July 8, 2007
The Bush administration is urging a former White House political director to ignore a subpoena and not testify before Congress about the firings of federal prosecutors, her lawyer says.
The Senate Judiciary Committee wants to hear from Sara Taylor at its hearing Wednesday and she is willing to talk. Testifying, however, would defy the wishes of the president, "a person whom she admires and for whom she has worked tirelessly for years," lawyer W. Neil Eggleston said.
"In our view, it is unfair to Ms. Taylor that this constitutional struggle might be played out with her as the object of an unseemly tug of war," Eggleston wrote.
He added, "Absent the direction from the White House, Ms. Taylor would testify without hesitation before the Senate Judiciary Committee. She has committed no wrongdoing. She will assert no personal privileges."
The committee chairman, Sen.

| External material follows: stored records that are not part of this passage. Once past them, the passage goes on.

-- ==== Sys2Proof/Machine/Level.lean ====
section
/-! DEFINITION. The level unit: readings, crossings, stuck detection, laws and their TRIMs (R131 to R144). -/

namespace Sys2Proof.Machine

/-- Change a gallery's working record. -/
def modGallery (g : Nat) (f : GalleryWork → GalleryWork) (p : Blocks) : Blocks :=
  { p with level := { p.level with galleries := tset p.level.galleries g (f (tget p.level.galleries g)) } }

/-- Change the working record of a channel's law. -/
def modLaw (ch : Nat) (f : LawWork → LawWork) (p : Blocks) : Blocks :=
  { p with level := { p.level with laws := tset p.level.laws ch (f (tget p.level.laws ch)) } }

/-- The law on a channel. -/
def lawOn (p : Blocks) (ch : Nat) : Option LawSettings := tget p.store.settings.laws ch

/-! ### Crossings and stuck detection (R133, R134) -/

/-- Crossings of a reading `r` after a reading `prev` (R133). -/
def crossings (g prev r : Nat) (p : Blocks) : Blocks :=
  let st : GallerySettings := tget p.store.settings.galleries g
  if st.high < r ∧ prev ≤ st.high then
    sourceEvent (32 + g) none (putNotice (.level .high g r) (modGallery g (fun w => { w with highFlag := true }) p))
  else if r < st.low ∧ st.low ≤ prev then
    sourceEvent (48 + g) none (putNotice (.level .low g r) (modGallery g (fun w => { w with lowFlag := true }) p))
  else p

/-- The equal-run counter after one more equal reading. -/
def runUp (n : Nat) : Nat := if n < 255 then n + 1 else 255

/-- Stuck detection of a reading `r` after a reading `prev` (R134). -/
def stuckDetection (g prev r : Nat) (p : Blocks) : Blocks :=
  let st : GallerySettings := tget p.store.settings.galleries g
  let w : GalleryWork := tget p.level.galleries g
  if r = prev then
    if st.stuckCount ≠ 0 ∧ st.stuckCount ≤ runUp w.equalRun ∧ w.runReported = false then
      putNotice (.level .stuck g r)
        (modGallery g (fun w => { w with equalRun := runUp w.equalRun, stuckFlag := true, runReported := true }) p)
    else modGallery g (fun w => { w with equalRun := runUp w.equalRun }) p
  else
    modGallery g (fun w => { w with equalRun := 0, runReported := false })
      (if w.runReported then putNotice (.level .moving g r) p else p)

/-! ### The curve (R139) -/

/-- The gain between two points: the lower point's gain, or the straight line rounded to the nearest, a half going to the greater (R139). -/
def gainBetween (interpolate : Bool) (a b : CurvePoint) (r : Nat) : Nat :=
  if interpolate then
    let width := b.level - a.level
    (2 * (a.gain * (width - (r - a.level)) + b.gain * (r - a.level)) + width) / (2 * width)
  else a.gain

/-- The curve's value at a reading at or above the first point `a` of what is left of the curve. -/
def curveFrom (interpolate : Bool) (a : CurvePoint) : List CurvePoint → Nat → Nat
  | [], _ => a.gain
  | b :: rest, r => if r < b.level then gainBetween interpolate a b r else curveFrom interpolate b rest r

/-- The target gain of a law at a reading (R139). -/
def targetGain (law : LawSettings) (r : Nat) : Nat :=
  match law.curve with
  | [] => 0
  | a :: rest => if r < a.level then a.gain else curveFrom law.interpolate a rest r

/-- The level of the last point of a curve. -/
def lastLevel (law : LawSettings) : Nat :=
  match law.curve.getLast? with
  | none => 0
  | some q => q.level

/-- The gain of the last point of a curve. -/
def lastGain (law : LawSettings) : Nat :=
  match law.curve.getLast? with
  | none => 0
  | some q => q.gain

/-- The first point of a curve. -/
def firstPoint (law : LawSettings) : CurvePoint := law.curve.headD default

/-! ### Moving a law (R140 to R142) -/

/-- A rate's step for one reading: a tenth, rounded up (R140). -/
def stepOf (rate : Nat) : Nat := (rate + 9) / 10

/-- One step from a gain toward the target (R140). -/
def stepToward (law : LawSettings) (target current : Nat) : Nat :=
  if current < target then
    if target - current ≤ stepOf law.upRate then target else current + stepOf law.upRate
  else if target < current then
    if current - target ≤ stepOf law.downRate then target else current - stepOf law.downRate
  else current

/-- The current gain of a law that is not frozen after a reading (R140). -/
def movedGain (law : LawSettings) (r target : Nat) (current : Option Nat) : Nat :=
  match current with
  | none => target
  | some c =>
    if law.jumpHigh ∧ lastLevel law < r then lastGain law
    else if law.jumpLow ∧ r + law.hysteresis < (firstPoint law).level then (firstPoint law).gain
    else stepToward law target c

/-- The current gain differs enough from the last sent gain (R142). -/
def trimDue (current target : Nat) (lastSent : Option Nat) : Bool :=
  match lastSent with
  | none => true
  | some s => decide (s + 2 ≤ current) || decide (current + 2 ≤ s) || (decide (current = target) && decide (current ≠ s))

/-- The class of a TRIM: that of the channel's top entry, or AMBIENT (R142). -/
def trimClass (p : Blocks) (ch : Nat) : ShowClass :=
  match topEntry p ch with
  | none => .ambient
  | some e => e.cls

/-- The channel's node is PRESENT and no TRIM for the channel is outstanding (R142). -/
def trimMayGo (p : Blocks) (ch : Nat) : Bool :=
  match channelEntry p ch with
  | none => false
  | some e => nodePresent p e.node && !trimOutstanding p ch

/-- Offer a TRIM of a gain on a channel (R142). -/
def offerTrim (ch gain : Nat) (p : Blocks) : Blocks := offerChannel ch (.trim gain) (trimClass p ch) none none none p

/-- A law that is not frozen moves and sends its TRIM (R140, R142). -/
def moveLaw (ch r target : Nat) (law : LawSettings) (w : LawWork) (p : Blocks) : Blocks :=
  let current := movedGain law r target w.current
  let p1 := modLaw ch (fun _ => { w with target := some target, current := some current, frozen := false }) p
  if trimDue current target w.lastSent && trimMayGo p1 ch then offerTrim ch current p1 else p1

/-- One law at a reading of its source gallery (R139 to R142). -/
def readLaw (ch r : Nat) (law : LawSettings) (p : Blocks) : Blocks :=
  let target := targetGain law r
  if lawFrozen p law.gallery then modLaw ch (fun w => { w with target := some target, frozen := true }) p
  else moveLaw ch r target law (tget p.level.laws ch) p

/-- The laws that listen to a gallery, in ascending channel order (step 4 of R132). -/
def readLaws (g r : Nat) (p : Blocks) : Blocks :=
  channelNumbers.foldl (fun q ch => match lawOn q ch with
    | none => q
    | some law => if law.gallery = g then readLaw ch r law q else q) p

/-- Steps 1 and 2 of a reading (R132). -/
def GalleryWork.read (w : GalleryWork) (r : Nat) : GalleryWork :=
  { w with previous := w.sample, sample := some r, minimum := min w.minimum r, maximum := max w.maximum r }

/-- A reading of a gallery's level input (R132); none while the settings load (R18). -/
def levelSample (g r : Nat) (p : Blocks) : Blocks :=
  if p.store.loading then p
  else
    let p1 := modGallery g (fun w => w.read r) p
    match (tget p1.level.galleries g).previous with
    | none => readLaws g r p1
    | some prev => readLaws g r (stuckDetection g prev r (crossings g prev r p1))

/-! ### Outcomes and changes of laws (R104, R138, R143) -/

/-- A node has acknowledged a TRIM (R143). -/
def trimAcked (ch gain : Nat) (p : Blocks) : Blocks :=
  if (lawOn p ch).isSome then modLaw ch (fun w => { w with lastSent := some gain }) p else p

/-- The last sent gain of a channel's law becomes absent (R104, R138, R143). -/
def forgetSent (ch : Nat) (p : Blocks) : Blocks := modLaw ch (fun w => { w with lastSent := none }) p

/-- Remove the law on a channel (R138, R144). -/
def dropLaw (ch : Nat) (p : Blocks) : Blocks :=
  modLaw ch (fun _ => LawWork.initial)
    (setSettings { p.store.settings with laws := tset p.store.settings.laws ch none } p)

/-- The level unit at a RESET request (R146). -/
def resetLevel (p : Blocks) : Blocks :=
  { p with level := {
      galleries := tmap (fun w => { w with
        highFlag := false, lowFlag := false, stuckFlag := false, equalRun := 0, runReported := false, minimum := 1023, maximum := 0 }) p.level.galleries
      laws := tmap (fun w => { w with current := none, lastSent := none }) p.level.laws } }

end Sys2Proof.Machine
end

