-- ==== Sys2Proof/Machine/Requests.lean ====
section
/-! DEFINITION. The requests of the slots, the bus, the trigger unit, the level unit, time, and the house; and the immediate requests (R47, R61, R68, R72, R107, R108, R115, R122, R123, R125, R127, R128, R135 to R137, R144, R151, R153, R157, R161, R163, R167, R169, R170, R179 to R181). -/

namespace Sys2Proof.Machine

/-! ### Play slots (R47, R61, R68, R72) -/

/-- START (R47). The options are, in order, plain and RESTART. -/
def askStart (id option : Nat) (p : Blocks) : Verdict × Blocks :=
  match yesNo option with
  | none => refuseAs .badField p
  | some restart =>
    match startShow id .link restart p with
    | (.refused why _, q) => (.refused why, q)
    | (.accepted k outcome, q) => (.ok (.started k outcome), q)

/-- STOP (R68). -/
def askStop (id : Nat) (p : Blocks) : Verdict × Blocks :=
  if 63 < id then refuseAs .badField p
  else if (showOf p id).isNone then refuseAs .noShow p
  else
    match slotHolding p id with
    | none => (.ok (.stopped none), p)
    | some k =>
      match slotOf p k with
      | none => (.ok (.stopped none), p)
      | some r => (.ok (.stopped (some (k, r.state))), endSlots [(k, .stopped)] p)

/-- The cue index at which a slot rests or that it has reached after a release; where the release has completed the show, the show's cue count (R61; log entry 28). -/
def reachedCue (id : Nat) (k : Nat) (p : Blocks) : Nat :=
  match slotOf p k with
  | none => cueCountOf (showOf p id)
  | some r => if r.showId = id then r.pointer else cueCountOf (showOf p id)

/-- RELEASE (R61). -/
def askRelease (id : Nat) (p : Blocks) : Verdict × Blocks :=
  if 63 < id then refuseAs .badField p
  else if (showOf p id).isNone then refuseAs .noShow p
  else
    match heldSlot p id with
    | none => refuseAs .notHeld p
    | some k => (.ok (.released k (reachedCue id k (releaseHold k p))), releaseHold k p)

/-- GET-SLOT (R72). -/
def askGetSlot (k : Nat) (p : Blocks) : Verdict × Blocks :=
  if 15 < k then refuseAs .badField p
  else
    match slotOf p k with
    | none => (.ok (.freeSlot k), p)
    | some r =>
      (.ok (.slot k r (r.deadline.map wholeSeconds) (timerSeconds (tget p.runner.rest r.showId))), p)

/-! ### The bus (R107, R108) -/

/-- SET-BUS (R107). -/
def askSetBus (timeout retries : Nat) (p : Blocks) : Verdict × Blocks :=
  match within 1 20 timeout, within 0 2 retries with
  | some t, some n => (.ok (.bus t n), setSettings { p.store.settings with replyTimeout := t, retryCount := n } p)
  | _, _ => refuseAs .badField p

/-- GET-NODES (R108). -/
def askGetNodes (p : Blocks) : Verdict × Blocks :=
  (.ok (.nodes (nodeNumbers.map (fun n => { record := nodeRecord p n, referenced := nodeReferenced p.store.settings n }))
    p.bus.queue.length p.bus.job.isSome), p)

/-! ### The trigger unit (R115, R122, R123, R125, R127, R128) -/

/-- A line's working record after a SET-LINE (R115). -/
def lineAfterSet (old new : LineSettings) (w : LineWork) : LineWork :=
  if old.enabled ≠ new.enabled ∨ old.activeLevel ≠ new.activeLevel then LineWork.initial
  else if old.edge ≠ new.edge ∨ old.repeatDelay ≠ new.repeatDelay then { w with countdown := none }
  else w

/-- SET-LINE (R115). -/
def askSetLine (r : SetLineReq) (p : Blocks) : Verdict × Blocks :=
  if 31 < r.line then refuseAs .badField p
  else
    match lineOf r with
    | none => refuseAs .badField p
    | some st =>
      (.ok (.line r.line st), modLine r.line (lineAfterSet (tget p.store.settings.lines r.line) st)
        (setSettings { p.store.settings with lines := tset p.store.settings.lines r.line st } p))

/-- SET-ROUTE takes its source (R122). -/
def routeTakes (source : Nat) (rt : RouteSettings) (p : Blocks) : Bool :=
  rt.enabled && (tget p.trigger.sources source).pending && decide (p.house.mode = .opened) && decide (p.house.alarmState = .normal)

/-- SET-ROUTE (R122). -/
def askSetRoute (r : SetRouteReq) (p : Blocks) : Verdict × Blocks :=
  if 63 < r.source then refuseAs .badField p
  else
    match routeOf r with
    | none => refuseAs .badField p
    | some rt =>
      let q := setSettings { p.store.settings with routes := tset p.store.settings.routes r.source rt } p
      if routeTakes r.source rt q then (.ok (.route r.source rt true), takeSource r.source q)
      else (.ok (.route r.source rt false), q)

/-- Source `i` is chosen and pending. -/
def chosenPending (chosen : BitVec 64) (p : Blocks) (i : Nat) : Bool := chosen.getLsbD i && (tget p.trigger.sources i).pending

/-- CLEAR-PENDING (R123). -/
def askClearPending (chosen : BitVec 64) (p : Blocks) : Verdict × Blocks :=
  (.ok (.pendingCleared ((sourceNumbers.filter (chosenPending chosen p)).length)),
    sourceNumbers.foldl (fun q i => if chosen.getLsbD i then modSource i (fun w => { w with pending := false }) q else q) p)

/-- DEFINE-SET (R125). The reply gives the set without its pointer, which is 0 in every such reply: the model's reading (log entry 13). -/
def askDefineSet (r : DefineSetReq) (p : Blocks) : Verdict × Blocks :=
  if 15 < r.number then refuseAs .badField p
  else
    match setOf r with
    | none => refuseAs .badField p
    | some v =>
      (.ok (.showSet r.number v),
        setPointer r.number 0 (setSettings { p.store.settings with sets := tset p.store.settings.sets r.number v } p))

/-- START-SET (R127). -/
def askStartSet (number : Nat) (p : Blocks) : Verdict × Blocks :=
  if 15 < number then refuseAs .badField p
  else if underAlarm p then refuseAs .alarm p
  else
    match (tget p.store.settings.sets number : Option SetSettings) with
    | none => refuseAs .badField p
    | some st =>
      let out := startDefinedSet false number st p
      (.ok (.setStarted number st.mode (tget out.2.trigger.pointers number) out.1), out.2)

/-- A line as GET-TRIGGERS shows it (R128). -/
def lineView (p : Blocks) (i : Nat) : LineView := { settings := tget p.store.settings.lines i, qualified := (tget p.trigger.lines i).qualified }

/-- A source as GET-TRIGGERS shows it (R128). -/
def sourceView (p : Blocks) (i : Nat) : SourceView :=
  { settings := tget p.store.settings.routes i, pending := (tget p.trigger.sources i).pending,
    rearm := timerSeconds (tget p.trigger.sources i).rearm }

/-- A set as GET-TRIGGERS shows it (R128). -/
def setView (p : Blocks) (i : Nat) : Option SetView :=
  match (tget p.store.settings.sets i : Option SetSettings) with
  | none => none
  | some st => some { settings := st, pointer := tget p.trigger.pointers i }

/-- GET-TRIGGERS (R128): the tables are, in order, LINES, SOURCES and SETS. -/
def askGetTriggers (table start : Nat) (p : Blocks) : Verdict × Blocks :=
  match table with
  | 0 => if 31 < start then refuseAs .badField p else (.ok (.lines start ((numbersFrom start 8 32).map (lineView p))), p)
  | 1 => if 63 < start then refuseAs .badField p else (.ok (.sources start ((numbersFrom start 8 64).map (sourceView p))), p)
  | 2 => if 15 < start then refuseAs .badField p else (.ok (.sets start ((numbersFrom start 8 16).map (setView p))), p)
  | _ => refuseAs .badField p

/-! ### The level unit (R135 to R137, R144) -/

/-- The gallery numbers. -/
def galleryNumbers : List Nat := List.range 16

/-- A gallery's flags after the chosen ones are cleared (R135). -/
def clearFlags (chosen : BitVec 48) (g : Nat) (w : GalleryWork) : GalleryWork :=
  { w with
    highFlag := w.highFlag && !chosen.getLsbD (3 * g)
    lowFlag := w.lowFlag && !chosen.getLsbD (3 * g + 1)
    stuckFlag := w.stuckFlag && !chosen.getLsbD (3 * g + 2) }

/-- CLEAR-LEVEL-FLAGS (R135). -/
def askClearLevelFlags (chosen : BitVec 48) (p : Blocks) : Verdict × Blocks :=
  (.ok (.levelFlags (p.level.galleries.toList.map (fun w => (w.highFlag, w.lowFlag, w.stuckFlag)))),
    galleryNumbers.foldl (fun q g => modGallery g (clearFlags chosen g) q) p)

/-- A gallery as GET-LEVELS shows it (R136). -/
def galleryView (p : Blocks) (g : Nat) : GalleryView := { settings := tget p.store.settings.galleries g, work := tget p.level.galleries g }

/-- GET-LEVELS (R136). -/
def askGetLevels (start : Nat) (p : Blocks) : Verdict × Blocks :=
  if 15 < start then refuseAs .badField p
  else
    (.ok (.levels start ((numbersFrom start 8 16).map (galleryView p)) (attention p)),
      (numbersFrom start 8 16).foldl (fun q g => modGallery g (fun w => { w with minimum := 1023, maximum := 0 }) q) p)

/-- SET-GALLERY (R137). -/
def askSetGallery (r : SetGalleryReq) (p : Blocks) : Verdict × Blocks :=
  if 15 < r.gallery then refuseAs .badField p
  else
    match galleryOf r with
    | none => refuseAs .badField p
    | some st =>
      (.ok (.gallery r.gallery st), setSettings { p.store.settings with galleries := tset p.store.settings.galleries r.gallery st } p)

/-- A law's working record as SET-LAW writes it: the target from the latest reading, the current gain that target, the last sent gain of the law before (R144). -/
def lawWorkWritten (law : LawSettings) (old : Option LawSettings) (w : LawWork) (sample : Option Nat) (frozen : Bool) : LawWork :=
  { target := sample.map (targetGain law), current := sample.map (targetGain law)
    lastSent := if old.isSome then w.lastSent else none, frozen := frozen }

Patrick Leahy, said he expects Taylor to testify.
Lawmakers have given the White House until Monday to explain why the White House claimed executive privilege on subpoenaed documents related to the congressional investigation. Lawmakers also want an accounting of documents being withheld.
The fight involves the investigation by Democratic lawmakers into the firings of several U.S. attorneys. The lawmakers want to know whether the White House improperly ordered the dismissals.
Without an agreement on the subpoenaed documents, the dispute appears to be heading toward contempt citations and, possibly, a constitutional showdown in federal court.